Home > The Earl's Hoyden (Wedding a Wallflower #1)(22)

The Earl's Hoyden (Wedding a Wallflower #1)(22)
Author: Madeline Martin

Her head fell back as she gazed up at the sky. “What about them?”

“Do you see the brightest star up there?”

“That one?” She pointed to the wrong flickering glow in the distance.

“No, this one.” He stepped forward, so their shoulders were next to one another. As he indicated the glowing white star, he caught her tantalizing fragrance and discreetly breathed her in, savoring her perfume and the warm nearness of her at his side.

“I see it,” she said eagerly.

“Do you know what it’s called?”

She looked up at him, her face only inches from his. Her mouth was so damn close to his that he had to force his eyes from that full bottom lip and how very much he should like to run his tongue along it as he kissed her.

“No, I don’t know what the star is called.” Her soft voice broke the spell. “Do you?”

He cleared his throat and looked up once more. “Sirius. You can tell which one it is because Orion’s Belt seems to point to it.”

“Sirius.” She tilted her head to study the sky once more and her curled hair brushed against his shoulder. “What a curious name.”

It was all he could do to keep from reaching out and letting his fingers stroke the coppery coils of her hair. “It’s Greek for scorching since it glows so fervently in the night sky.”

“Fascinating,” she breathed. “And what is O’Bryan’s Belt?”

“Orion,” he gently corrected. “Do you see those three stars there, just above and to the right of Sirius, that appear to be stacked in a neat row with one another?”

She exhaled with a laugh of excitement. “I see it. Is Orion Greek as well?”

“He is,” Lucien replied.

Hannah glanced up at him, her gaze somewhat coquettish. “But why his belt?”

“He was a hunter, one immortalized by the Gods to hold a place in the night sky.”

“Why?” Hannah asked as she regarded the night sky, thoroughly fascinated in a way that delighted Lucien.

His fears of boring her had been groundless.

“Orion was son to a king’s daughter and the sea god, Poseidon,” Lucien continued. “Orion was purported to be immensely handsome and a great hunter, but he made the mistake of claiming he would kill all the animals on earth, and so Gaia, the mother of earth, created a scorpion, which stung him and killed him.”

Hannah gasped. “That’s terrible.”

“Then you may not like the ending of the story.”

She turned her wide blue eyes from the stars and toward him once more. “Do tell.”

“There is another constellation you cannot see when Orion’s Belt is visible, and that is Scorpius.”

“The scorpion,” she guessed.

Lucien nodded, unable to pull his gaze from the way the light caressed her smooth skin. “For all eternity, Orion will stalk the scorpion in the winter and run away in fear in the summer.
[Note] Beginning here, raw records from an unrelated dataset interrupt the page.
-- ==== Sys2Proof/Machine/State.lean ====
section
/-! DEFINITION. The state of the module: plain data, every register, buffer and queue the spec names (INVENTORY.md,
State), the queue of waiting commands, and the reset state (R17, R92, R519). -/
namespace Sys2Proof.Machine
open Sys2Proof

/-! ## A logical CPU or small-profile unit -/

/-- PSW.STATE (R57); 0b11 is reserved and never loaded (R58). -/
inductive Mode where
  | problem
  | supervisor
  | host
  deriving DecidableEq, Repr

/-- The program status word (R57); its reserved bits are 0 in every valid PSW (R58). -/
structure Psw where
  mode : Mode
  dat : Bool
  io : Bool
  ext : Bool
  mc : Bool
  wait : Bool
  rso : Bool
  key : BitVec 4
  cc : BitVec 2
  fom : Bool
  ia : Dword
  deriving DecidableEq, Repr

/-- The PSW after reset: 0 (R92). -/
def Psw.zero : Psw :=
  { mode := .problem, dat := false, io := false, ext := false, mc := false, wait := false, rso := false,
    key := 0, cc := 0, fom := false, ia := 0 }

/-- A return stack: its valid entries, entry 0 (the newest) first, and DISC (R69, R70). -/
structure RStack where
  entries : List Dword
  disc : Bool
  deriving DecidableEq, Repr

/-- A pending machine check (R86): the image to whose guest it is presented (none: host level), its indication bits, the
fault message stored at 0x03D0, the time-of-day stored at 0x03D8 and the failing-storage address. -/
structure MCheck where
  image : Option Nat
  code : Dword
  msg : Dword
  tod : Dword
  addr : Dword
  deriving DecidableEq, Repr

/-- Interruption classes in the order of their slots (R75). -/
inductive Cls where
  | machine
  | program
  | supervisor
  | external
  | io
  | restart
  deriving DecidableEq, Repr

/-- One interruption: its class, the fields it stores as (offset, bytes), and the instruction at whose boundary it occurs
(R77, R82). -/
structure Intr where
  cls : Cls
  data : List (Nat × List Byte)
  ia : Dword
  deriving DecidableEq, Repr

/-- What IRUN holds while it runs an image (R66): the absolute address of the descriptor, the image, its generation,
the image CPU address and the held host PSW. -/
structure Irun where
  desc : Nat
  image : Nat
  gen : BitVec 16
  addr : Nat
  hostPsw : Psw
  deriving DecidableEq, Repr

/-- An open transactional region (R237, R238): abort target, checkpoint, read and write sets (64-byte sectors),
buffered stores (latest first) and the instructions executed. -/
structure Region where
  target : Dword
  ckG : Store Dword
  ckF : Store Dword
  ckC8 : Dword
  ckPsw : Psw
  ckRs : RStack
  reads : List Nat
  writes : List Nat
  stores : List Host.Cell
  /-- sectors stored under write-through -/
  through : List Nat
  count : Nat
  deriving DecidableEq, Repr

/-- A write-combining buffer: an aligned 64-byte block and its enabled bytes (R222). -/
structure WcBuf where
  block : Nat
  cells : List Host.Cell
  deriving DecidableEq, Repr

/-- Memory type of a leaf (R210, R221). -/
inductive Mt where
  | wb
  | wt
  | uc
  | wc
  deriving DecidableEq, Repr

/-- A TLB entry (R224), with the size of the page it came from and the range of addresses that it serves: the page, or a part
of it where steps 2 and 3 of R207 or the storage key differ within the page. Guest attributes w, x, u, host attributes hw, hx, and the
guest absolute frame `gframe`, equal to `frame` outside an image. -/
structure TlbEntry where
  ctx : Option (Nat × BitVec 16)
  dat : Bool
  r1to : Nat
  /-- the prefix it was made with (step 2 of R207) -/
  prefix_ : Nat
  vpage : Nat
  sizeLog : Nat
  /-- log2 of the bytes it serves -/
  span : Nat
  frame : Nat
  gframe : Nat
  mt : Mt
  w : Bool
  x : Bool
  u : Bool
  hw : Bool
  hx : Bool
  /-- KEY and FP, once a key byte has been fetched for the frame (R215) -/
  key : Option (BitVec 4 × Bool)
  deriving DecidableEq, Repr

/-- An order of CPUSIG (R63). -/
inductive SigOrder where
  | extCall
  | emergency
  | stop
  | restart
  | coreReset
  deriving DecidableEq, Repr

/-- A CPUSIG order on its way to a CPU: the sender's number (logical CPU, or image CPU address) and, when it was sent
inside an image, that image (R63, R68). -/
structure Sig where
  order : SigOrder
  sender : Nat
  image : Option Nat
  deriving DecidableEq, Repr

/-- A cached non-leaf entry of a recent walk (R224): its context, whether a host-level table holds it, its absolute address,
the number of the 2^shift-byte range whose walks use it, and its value. -/
structure WalkEntry where
  ctx : Option (Nat × BitVec 16)
  host : Bool
  addr : Nat
  shift : Nat
  range : Nat
  value : Dword
  deriving DecidableEq, Repr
It is said Zeus elevated them into the sky to remind mortals not to be too proud.”

Her lashes cast in long shadows over her cheeks, her lips gently parted. “That’s awful,” she whispered.

But neither of them were looking at the stars anymore. They were both fixed on one another as if there were no sky overhead or ground at their feet. As if the ball behind them did not exist, and neither did any excuse not to touch her. Kiss her. His heart thundered like a drum against his ribs.
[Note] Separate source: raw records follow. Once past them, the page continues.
/-- Whether a signature is valid. -/
def dsaVerify (a : Nat) (pk ctx m sig : List Byte) : Bool :=
  let p := dsaPar a
  let t1 := (chunked 256 (polyUnpack 10 (pk.drop 32))).map fun t => dsaNtt (t.map fun x => x * 2 ^ 13 % dsaQ)
  let ct := sig.take p.hash
  let z := chunked 256 (dsaUnpack 20 dsaG1 ((sig.drop p.hash).take (640 * p.l)))
  match dsaUnhint p.omega p.k (sig.drop (p.hash + 640 * p.l)) with
  | none => false
  | some h =>
    let c := dsaNtt (dsaBall p.tau ct)
    let zh := z.map dsaNtt
    let w := List.zipWith (fun row t => dsaInv (polySub dsaQ (dsaDot row zh) (dsaMul c t))) (dsaMatrix p (pk.take 32)) t1
    let use (b : Bool) (r : Nat) : Nat :=
      if b then (if 0 < dsaLow r then (dsaHigh r + 1) % 16 else (dsaHigh r + 15) % 16) else dsaHigh r
    let w1 := List.zipWith (List.zipWith use) h w
    decide (dsaNorm z < dsaG1 - p.beta) && shake256 p.hash (dsaMu (shake256 64 pk) ctx m ++ polyPack 4 w1.flatten) == ct

end Sys2Proof.Machine
end

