-- ==== Sys2Proof/Machine/RegTable.lean ====
section
/-! DEFINITION. The service registers: offset, writers, fields, access codes and Reset column of every register table
of the spec (R10, R17, R41; the tables of chapters 00, 01, 06, 08 to 16). The bits no row names are reserved (R13). -/
namespace Sys2Proof.Machine
open Sys2Proof

/-- Access code of a field (R10). -/
inductive Acc where
  | rw
  | ro
  | wo
  | w1c
  | w1s
  | rwl
  deriving DecidableEq, Repr

/-- A field of a register table: its bits, access code and Reset column. -/
structure RField where
  hi : Nat
  lo : Nat
  acc : Acc
  reset : Nat
  deriving DecidableEq, Repr

/-- The dies that hold a register's window (R41). -/
inductive DieKind where
  | cx
  | ch
  | sg
  | wsd
  | acc
  | any
  deriving DecidableEq, Repr

/-- A register or array of registers: block type (R41), offset, stride, count, dies and writers. -/
structure RegDesc where
  name : String
  typ : Nat
  off : Nat
  stride : Nat
  count : Nat
  dies : DieKind
  mgmt : Bool
  host : Bool
  eng : Bool
  fields : List RField
  deriving DecidableEq, Repr

/-- Register tables of block types 0, 1, 2, 3. -/
def regTableCore : List RegDesc :=
  [{ name := "CORE.CHK_STAT", typ := 0, off := 0x100, stride := 8, count := 1, dies := .cx,
      mgmt := true, host := false, eng := false,
      fields := [⟨63, 63, .ro, 0x0⟩, ⟨62, 62, .ro, 0x0⟩, ⟨61, 61, .ro, 0x0⟩, ⟨60, 60, .wo, 0x0⟩, ⟨59, 56, .ro, 0x0⟩, ⟨55, 40, .ro, 0x0⟩, ⟨39, 32, .ro, 0x0⟩, ⟨31, 0, .ro, 0x0⟩] },
   { name := "CORE.INT_TOD0", typ := 0, off := 0x108, stride := 8, count := 1, dies := .cx,
      mgmt := false, host := false, eng := false,
      fields := [⟨63, 0, .ro, 0x0⟩] },
   { name := "CORE.INT_TOD1", typ := 0, off := 0x110, stride := 8, count := 1, dies := .cx,
      mgmt := false, host := false, eng := false,
      fields := [⟨63, 0, .ro, 0x0⟩] },
   { name := "L2.CTL", typ := 1, off := 0x0, stride := 8, count := 1, dies := .cx,
      mgmt := true, host := true, eng := false,
      fields := [⟨63, 63, .rw, 0x1⟩, ⟨62, 62, .ro, 0x0⟩, ⟨55, 48, .ro, 0x0⟩] },
   { name := "L2.ERR", typ := 1, off := 0x10, stride := 8, count := 1, dies := .cx,
      mgmt := true, host := false, eng := false,
      fields := [⟨63, 63, .ro, 0x0⟩, ⟨62, 62, .ro, 0x0⟩, ⟨61, 61, .wo, 0x0⟩, ⟨47, 32, .ro, 0x0⟩, ⟨31, 16, .ro, 0x0⟩, ⟨7, 0, .ro, 0x0⟩] },
   { name := "L3.CTL", typ := 2, off := 0x0, stride := 8, count := 1, dies := .cx,
      mgmt := true, host := true, eng := false,
      fields := [⟨63, 63, .rw, 0x1⟩, ⟨62, 62, .ro, 0x0⟩, ⟨55, 48, .ro, 0x0⟩, ⟨7, 7, .rw, 0x1⟩] },
   { name := "L3.ERR", typ := 2, off := 0x10, stride := 8, count := 1, dies := .cx,
      mgmt := true, host := false, eng := false,
      fields := [⟨63, 63, .ro, 0x0⟩, ⟨62, 62, .ro, 0x0⟩, ⟨61, 61, .wo, 0x0⟩, ⟨47, 32, .ro, 0x0⟩, ⟨31, 16, .ro, 0x0⟩, ⟨10, 0, .ro, 0x0⟩] },
   { name := "L3.DIR_STAT", typ := 2, off := 0x20, stride := 8, count := 1, dies := .cx,
      mgmt := true, host := false, eng := false,
      fields := [⟨63, 63, .w1c, 0x0⟩, ⟨47, 0, .ro, 0x0⟩] },
   { name := "DC.CTL", typ := 3, off := 0x0, stride := 8, count := 1, dies := .cx,
      mgmt := true, host := true, eng := false,
      fields := [⟨63, 63, .rw, 0x0⟩, ⟨62, 62, .ro, 0x0⟩, ⟨61, 61, .rw, 0x0⟩, ⟨60, 60, .wo, 0x0⟩, ⟨59, 59, .ro, 0x0⟩, ⟨55, 48, .ro, 0x0⟩, ⟨47, 40, .ro, 0x0⟩] },
   { name := "DC.CFG", typ := 3, off := 0x8, stride := 8, count := 1, dies := .cx,
      mgmt := true, host := false, eng := false,
      fields := [⟨63, 60, .rw, 0x0⟩, ⟨59, 59, .rw, 0x0⟩, ⟨58, 57, .rw, 0x0⟩, ⟨56, 55, .rw, 0x0⟩, ⟨54, 53, .rw, 0x0⟩] },
   { name := "DC.TIM", typ := 3, off := 0x10, stride := 8, count := 1, dies := .cx,
      mgmt := true, host := false, eng := false,
      fields := [⟨63, 52, .rw, 0x0⟩, ⟨51, 40, .rw, 0x0⟩, ⟨39, 24, .rw, 0x0⟩, ⟨23, 16, .rw, 0x0⟩] },
   { name := "DC.REF_MODE", typ := 3, off := 0x18, stride := 8, count := 1, dies := .cx,
      mgmt := true, host := true, eng := false,
      fields := [⟨63, 63, .rw, 0x0⟩, ⟨62, 62, .rw, 0x0⟩, ⟨61, 61, .ro, 0x0⟩, ⟨60, 60, .rw, 0x0⟩, ⟨55, 48, .ro, 0x0⟩] },
   { name := "DC.TRAIN", typ := 3, off := 0x20, stride := 8, count := 1, dies := .cx,
      mgmt := true, host := false, eng := false,
      fields := [⟨63, 63, .ro, 0x1⟩, ⟨62, 62, .ro, 0x1⟩, ⟨61, 61, .wo, 0x0⟩, ⟨60, 60, .ro, 0x0⟩, ⟨59, 59, .ro, 0x0⟩, ⟨58, 58, .ro, 0x0⟩, ⟨55, 40, .rw, 0x80⟩, ⟨31, 16, .ro, 0x0⟩] },
   { name := "DC.SR", typ := 3, off := 0x28, stride := 8, count := 1, dies := .cx,
      mgmt := true, host := true, eng := false,
      fields := [⟨63, 63, .rw, 0x1⟩, ⟨62, 62, .ro, 0x0⟩, ⟨47, 32, .rw, 0x32⟩] },
   { name := "DC.SCRUB", typ := 3, off := 0x30, stride := 8, count := 1, dies := .cx,
      mgmt := true, host := true, eng := false,
      fields := [⟨63, 63, .rw, 0x1⟩, ⟨59, 56, .rw, 0x0⟩, ⟨39, 0, .ro, 0x0⟩] },
   { name := "DC.ERR", typ := 3, off := 0x38, stride := 8, count := 1, dies := .cx,
      mgmt := true, host := false, eng := false,
      fields := [⟨63, 63, .ro, 0x0⟩, ⟨62, 62, .ro, 0x0⟩, ⟨61, 61, .wo, 0x0⟩, ⟨47, 32, .ro, 0x0⟩, ⟨31, 16, .ro, 0x0⟩, ⟨15, 0, .ro, 0x0⟩] },
   { name := "DC.EV_FORCED", typ := 3, off := 0x40, stride := 8, count := 1, dies := .cx,
      mgmt := true, host := false, eng := false,
      fields := [⟨63, 63, .w1c, 0x0⟩, ⟨47, 0, .ro, 0x0⟩] },
   { name := "DC.EV_INORDER", typ := 3, off := 0x48, stride := 8, count := 1, dies := .cx,
      mgmt := true, host := false, eng := false,
      fields := [⟨63, 63, .w1c, 0x0⟩, ⟨47, 0, .ro, 0x0⟩] },
   { name := "DC.EV_SRABORT", typ := 3, off := 0x50, stride := 8, count := 1, dies := .cx,
      mgmt := true, host := false, eng := false,
      fields := [⟨63, 63, .w1c, 0x0⟩, ⟨47, 0, .ro, 0x0⟩] }]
“Terrible,” he agreed in a low murmur.

Her chin notched slightly higher as she closed her eyes. He reached for her, touching her cheek with his hands, loathing the gloves he wore.

But it was not merely his touch on her bare skin that he wanted. He lowered his head to hers and let their lips touch. Though her chin was as cold as the surrounding air, her mouth was hot and plush, the whisper of lemonade on her lips and something else…

Brandy?

He swept the tip of his tongue over the fullness of her bottom lip, and her mouth opened, yielding to him. A rush of heat suffused his body, and a sudden urgency claimed him, desperate to grab her to him, to crush her sweet curves against the hardness swelling at his loins.
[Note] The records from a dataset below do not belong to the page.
/-- The memory channel that serves a DRAM address; with mirroring, channel 0 of the home die (R40). -/
def State.chanOf (s : State) (pa : Nat) : Nat :=
  if s.mirrored then 2 * ((nbits pa 8 3) ^^^ (nbits pa 16 3) ^^^ (nbits pa 24 3))
  else (nbits pa 8 4) ^^^ (nbits pa 16 4) ^^^ (nbits pa 24 4)

/-- The home die of a DRAM address (R40). -/
def State.homeDie (s : State) (pa : Nat) : Nat := s.chanOf pa / 2

/-- The channel line index L (R280). -/
def State.lineIndex (s : State) (pa : Nat) : Nat := if s.mirrored then pa >>> 11 else pa >>> 12

/-- The physical address of line L of channel c: the inverse of R40 and R280. -/
def State.lineAddr (s : State) (c l : Nat) : Nat :=
  if s.mirrored then
    let hi := l <<< 11
    hi + ((c / 2) ^^^ (nbits hi 16 3) ^^^ (nbits hi 24 3)) <<< 8
  else
    let hi := l <<< 12
    hi + (c ^^^ (nbits hi 16 4) ^^^ (nbits hi 24 4)) <<< 8

/-- Logical ranks of a channel (R278, R280). -/
def State.rankCount (s : State) : Nat := (if s.dimm.two then 2 else 1) * (s.dimm.ranks + 1) * 2 ^ s.dimm.stack

/-- Number of BA bits: one for 8 Gb devices, else two (R280). -/
def Dimm.baBits (d : Dimm) : Nat := if d.density = 0 then 1 else 2

/-- The row of line L. -/
def State.lineRow (s : State) (l : Nat) : Nat :=
  nbits l (9 + s.dimm.baBits + Nat.log2 s.rankCount) (if s.dimm.density = 2 then 17 else 16)

/-- The logical rank of line L. -/
def State.lineRank (s : State) (l : Nat) : Nat := nbits l (9 + s.dimm.baBits) (Nat.log2 s.rankCount)

/-- The bank group of line L. -/
def State.lineGroup (s : State) (l : Nat) : Nat := (nbits l 0 3) ^^^ (s.lineRow l % 8)

/-- Bank BA of line L. -/
def State.lineBank (s : State) (l : Nat) : Nat := (nbits l 9 s.dimm.baBits) ^^^ (nbits (s.lineRow l) 3 s.dimm.baBits)

/-- Logical rank, bank (bank group and BA) and row of line L (R280). -/
def State.dramPlace (s : State) (l : Nat) : Nat × Nat × Nat := (s.lineRank l, s.lineBank l * 8 + s.lineGroup l, s.lineRow l)

/-- Where a byte lies in its channel (R280): subchannel, column, bank group, BA, row, logical rank n, and the DIMM, package rank and
3DS chip ID of that rank. -/
structure DramCoord where
  subchannel : Nat
  column : Nat
  group : Nat
  ba : Nat
  row : Nat
  rank : Nat
  dimm : Nat
  package : Nat
  chip : Nat
  deriving DecidableEq, Repr

/-- The place of a physical address (R280). -/
def State.dramCoord (s : State) (pa : Nat) : DramCoord :=
  let l := s.lineIndex pa
  let n := s.lineRank l
  let stack := 2 ^ s.dimm.stack
  let ranks := s.dimm.ranks + 1
  { subchannel := nbits pa 6 1, column := nbits l 3 6 * 32 + nbits pa 7 1 * 16, group := s.lineGroup l, ba := s.lineBank l,
    row := s.lineRow l, rank := n, dimm := n / (ranks * stack), package := n / stack % ranks, chip := n % stack }

/-- Bank number within the channel of a place. -/
def bankId (p : Nat × Nat × Nat) : Nat := p.1 * 32 + p.2.1

/-- Bank and row of a block. -/
def State.bankRow (s : State) (block : Nat) : Nat × Nat :=
  let p := s.dramPlace (s.lineIndex (block * 128))
  (bankId p, p.2.2)

/-! ## Controllers -/

def State.ctl (s : State) (c : Nat) : DramCtl := sget (fun _ => DramCtl.reset) s.ctls c
def State.setCtl (s : State) (c : Nat) (k : DramCtl) : State := { s with ctls := sput (fun _ => DramCtl.reset) s.ctls c k }
def State.modCtl (s : State) (c : Nat) (f : DramCtl → DramCtl) : State := s.setCtl c (f (s.ctl c))

def State.dcEn (s : State) (c : Nat) : Bool := bit (s.reg (rDc c 0)) 63
def State.dcState (s : State) (c : Nat) : Nat := s.rf (rDc c 0) 40 8
def State.setDcState (s : State) (c n : Nat) : State := s.setRf (rDc c 0) 40 8 n

/-- The controller works: serving or in self-refresh (DC.CTL.STATE). -/
def State.works (s : State) (c : Nat) : Bool := s.dcState c == 2 || s.dcState c == 3

/-- The channel takes requests: a controller that drains takes no more (R305). -/
def State.serves (s : State) (c : Nat) : Bool := s.works c && !(s.ctl c).drain

/-- The other channel of the die. -/
def partner (c : Nat) : Nat := if c % 2 = 0 then c + 1 else c - 1

/-- The partner holds a copy of the channel's blocks and serves (R286). -/
def State.mirrorServes (s : State) (c : Nat) : Bool := s.mirrored && s.serves (partner c)

/-- Some channel that holds the address serves it (R286, R300, R305). -/
def State.dramServed (s : State) (pa : Nat) : Bool := s.serves (s.chanOf pa) || s.mirrorServes (s.chanOf pa)

/-- No cache holds the line and no channel serves it: an access returns poison and stores nothing (R300, R305). -/
def State.absent (s : State) (pa : Nat) : Bool := !(s.cached (pa / 256)) && !(s.dramServed pa)

/-- An access to a byte meets poison (R272, R285, R300, R305). -/
def State.poisoned (s : State) (pa : Nat) : Bool := s.poison.contains (pa / 64) || s.absent pa

/-- A controller's message: PA[42:8] of the line and a device, 31 where none is concerned (R306). -/
def State.dcSend (s : State) (c kind cls pa dev : Nat) (inj : Bool) (coin : Bool := false) : State :=
  s.send (c / 2) (0x60 + c % 2) kind cls ((pa >>> 8) % 2 ^ 35 + dev <<< 35) inj coin

/-- Whether the errors of one detection are all injected, and whether some are and some are not (R470). -/
def injOf (l : List ArrErr) : Bool × Bool := (!l.isEmpty && l.all (·.inj), l.any (·.inj) && l.any (fun e => !e.inj))

/-- An event counter: wraps and sets OVF (R493); the wrap is told by service signal 0x04 when SV.CTL.OVF_SIG is 1
(R495). -/
def State.evInc (s : State) (a n : Nat) : State :=
  let v := s.rf a 0 48 + n
  let s1 := s.setRf a 0 48 v
  if 2 ^ 48 ≤ v then
    let s2 := s1.setReg a (setBit (s1.reg a) 63 true)
    if bit (s2.reg rSvCtl) 63 then (s2.hostSignal 4 (a % 0x10000000000)).fspEvent 7 2 [BitVec.ofNat 64 a] else s2
  else s1

/-! ## Rows (R290, R297) -/

/-- The rank and bank index of a bank, or its rank where commands cover all banks (R292). -/
def rowKey (compat : Bool) (bank : Nat) : Nat := if compat then bank / 32 else bank / 32 * 4 + bank % 32 / 8

/-- A same-bank refresh management command (R297): the banks of one rank and bank index, in all bank groups, are closed and their
activation counts fall. -/
def State.manage (s : State) (c key : Nat) : State :=
  s.modCtl c fun k => { k with
    rows := k.rows.filter fun r => rowKey false r.1 != key
    acts := k.acts.map fun a => if rowKey false a.1 = key then (a.1, a.2 - s.dimm.raaDec) else a }

/-- The activation count of a bank. -/
def DramCtl.acted (k : DramCtl) (bank : Nat) : Nat := sget (fun _ => 0) k.acts bank

/-- A row is opened for an access (R290), counting the activation of its bank; management is forced before the count would exceed
the maximum (R297). -/
def State.openRow (s : State) (c block : Nat) : State :=
  let br := s.bankRow block
  if (s.ctl c).rows.contains br then s
  else
    let s1 := if s.dimm.rfm && decide (s.dimm.raaMax ≤ (s.ctl c).acted br.1) then s.manage c (rowKey false br.1) else s
    s1.modCtl c fun k => { k with
      rows := br :: k.rows.filter (fun r => r.1 != br.1)
      acts := sput (fun _ => 0) k.acts br.1 (k.acted br.1 + 1) }

/-! ## Block decoding (R282 to R286) -/

/-- The bits of a block that an error inverts, as code word, device and bit of the symbol (R281, R282): byte k of a sector is driven by
device k mod 8 of the sector's subchannel in code word k / 8 (DESIGN CHOICE within R282, log entry 10). -/
def errBlockBits (e : ArrErr) : List (Nat × Nat × Nat) :=
  let sub := (e.addr / 64) % 2
  match e.kind with
  | .bits ps => ps.map fun b =>
      let k := (e.addr % 64) / 16 * 16 + (15 - b / 8)
      (k / 8, 10 * sub + k % 8, b % 8)
  | .device d => (List.range 64).map fun j => (j / 8, d, j % 8)
  | _ => []

/-- The symbols, as code word and device, that stand wrong: a bit inverted twice is as it was (R469). -/
def errSymbols (l : List ArrErr) : List (Nat × Nat) :=
  let bits := l.flatMap errBlockBits
  ((bits.eraseDups.filter fun x => (bits.filter (· == x)).length % 2 == 1).map fun x => (x.1, x.2.1)).eraseDups

/-- The errors stored in a block of a channel. -/
def State.blockErrs (s : State) (c block : Nat) : List ArrErr :=
  s.errs.filter fun e => e.die == c / 2 && e.unit == 0x60 + c % 2 && e.addr / 128 == block

def State.clearBlockErrs (s : State) (c block : Nat) : State :=
  { s with errs := s.errs.filter fun e => !(e.die == c / 2 && e.unit == 0x60 + c % 2 && e.addr / 128 == block) }

/-- The distinct devices of a list of symbols. -/
def devicesOf (l : List (Nat × Nat)) : List Nat := (l.map (·.2)).eraseDups

/-- Both sectors of a block. -/
def blockSectors (block : Nat) : List Nat := [2 * block, 2 * block + 1]

/-- Poison set or cleared on a list of sectors as the agents observe them. -/
def State.addPoison (s : State) (l : List Nat) : State := { s with poison := (s.poison ++ l).eraseDups }
def State.clearPoison (s : State) (l : List Nat) : State := { s with poison := s.poison.filter fun x => !l.contains x }

/-- The block stands poisoned in the channel's DIMMs, or not (R285). -/
def State.setDramPoison (s : State) (c block : Nat) (on : Bool) : State :=
  let l := s.dramPoison.filter fun x => x != (c, block)
  { s with dramPoison := if on then (c, block) :: l else l }

/-- How a block decodes (R283). -/
inductive Decode where
  | good
  | corrected (device : Nat) (all : Bool)
  | poisoned
  | uncorrectable
  deriving DecidableEq, Repr

/-- Decoding with the rank's marked device as an erasure (R283, R284). The poison syndrome is recognised before any correction, and
only as it stands: a poisoned block with any error is uncorrectable (R285). -/
def State.decodeBlock (s : State) (c block : Nat) : Decode :=
  let syms := errSymbols (s.blockErrs c block)
  if s.dramPoison.contains (c, block) then (if syms.isEmpty then .poisoned else .uncorrectable)
  else
    let mark := sget (fun _ => 0) (s.ctl c).marks (s.lineRank (s.lineIndex (block * 128)))
    let rest := syms.filter fun x => x.2 + 1 != mark
    match devicesOf rest with
    | [] => if syms.isEmpty then .good else .corrected (mark - 1) false
    | [d] => .corrected d (decide (((rest.map (·.1)).eraseDups).length = 8))
    | _ => .uncorrectable

/-- The marking rule for a corrected device (R284). -/
def State.countCorrected (s : State) (c block dev : Nat) (all : Bool) (inj : Bool × Bool) : State :=
  let rank := s.lineRank (s.lineIndex (block * 128))
  let n := sget (fun _ => 0) (s.ctl c).corrected (rank * 20 + dev) + 1
  let s1 := s.modCtl c fun k => { k with corrected := sput (fun _ => 0) k.corrected (rank * 20 + dev) n }
  let mark := sget (fun _ => 0) (s1.ctl c).marks rank
  if n = 64 ∨ all then
    if mark = 0 then
      let s2 := s1.modCtl c fun k => { k with marks := sput (fun _ => 0) k.marks rank (dev + 1) }
      (s2.setReg (rDc c 0x38) (setBit (s2.reg (rDc c 0x38)) rank true)).dcSend c 0x41 2 (block * 128) dev inj.1 inj.2
    else if mark = dev + 1 then s1
    else s1.dcSend c 0x41 3 (block * 128) dev inj.1 inj.2
  else s1

/-- One channel's block decoded and, where corrected, written back; true when the channel's copy is good. -/
def State.decodeOn (s : State) (c block : Nat) : State × Bool :=
  let inj := injOf (s.blockErrs c block)
  match s.decodeBlock c block with
  | .good => (s, true)
  | .corrected d all =>
    let s1 := (s.clearBlockErrs c block).errInc (rDc c 0x38) 32 16 63
    (((s1.dcSend c 0x40 1 (block * 128) d inj.1 inj.2).countCorrected c block d all inj), true)
  | .poisoned => (s, false)
  | .uncorrectable => (s, false)

/-- An uncorrectable block written back poisoned (R283); a block that stands poisoned stays so. -/
def State.poisonBlock (s : State) (c block : Nat) : State :=
  if s.decodeBlock c block = .uncorrectable then
    let inj := injOf (s.blockErrs c block)
    ((((s.clearBlockErrs c block).setDramPoison c block true).errInc (rDc c 0x38) 16 16 62).dcSend c 0x42 2 (block * 128) 31 inj.1 inj.2)
  else s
While he managed to quell such temptation, he couldn’t stop himself from brushing his tongue against hers. She gasped softly, and he knew he had gone too far. He immediately drew away, stepping back and putting a fair amount of distance between them even as he glanced to the doors to ensure no one had seen them.

“Forgive me, Miss Bexley. I shouldn’t have taken advantage of you in such a manner.” His apology came out at the same time she said, “I shouldn’t have…I’m so…”

They laughed, and she ducked her head down with a sudden shyness that left him wanting to pull her to him again.

“Please, call me Hannah,” she said. “But I ought to return inside. Before I’m missed. My mother…” She rolled her eyes, letting the gesture speak for her.

“If you’ll call me Lucien.” He came forward. “Shall I escort you inside?”

She stopped him with the shake of her head. “It might be best to go in alone, given how long we’ve been out here.” She pressed her lips together as though savoring the reminder of their kiss.

Or perhaps he was hoping she was, the same as him.

He nodded. “Yes, of course. Good evening, Hannah.”

“Good evening…Lucien.” With that, she departed the terrace, her slippers silent on the cold stone as she left him alone beneath a canopy of stars. He hesitated there a moment, unable to stifle his lack of enthusiasm to return indoors where ladies would crowd him in the hopes of a dance.

Already he was tired of it all: the attention, the dancing and the dull conversations. He wanted to spend the rest of his evening with Hannah if he could free himself for a moment to do so.

In the end, it was the hope of seeing her that lured him back into the ballroom with its gilded candlelight and far too many single women. But it was to his great disappointment that he realized that Hannah was nowhere to be found.

She had left the ball.

 

 

8

 

 

A blank sheet of paper sat before Hannah, her quill at the ready in an inkwell her father had given her on her twentieth birthday.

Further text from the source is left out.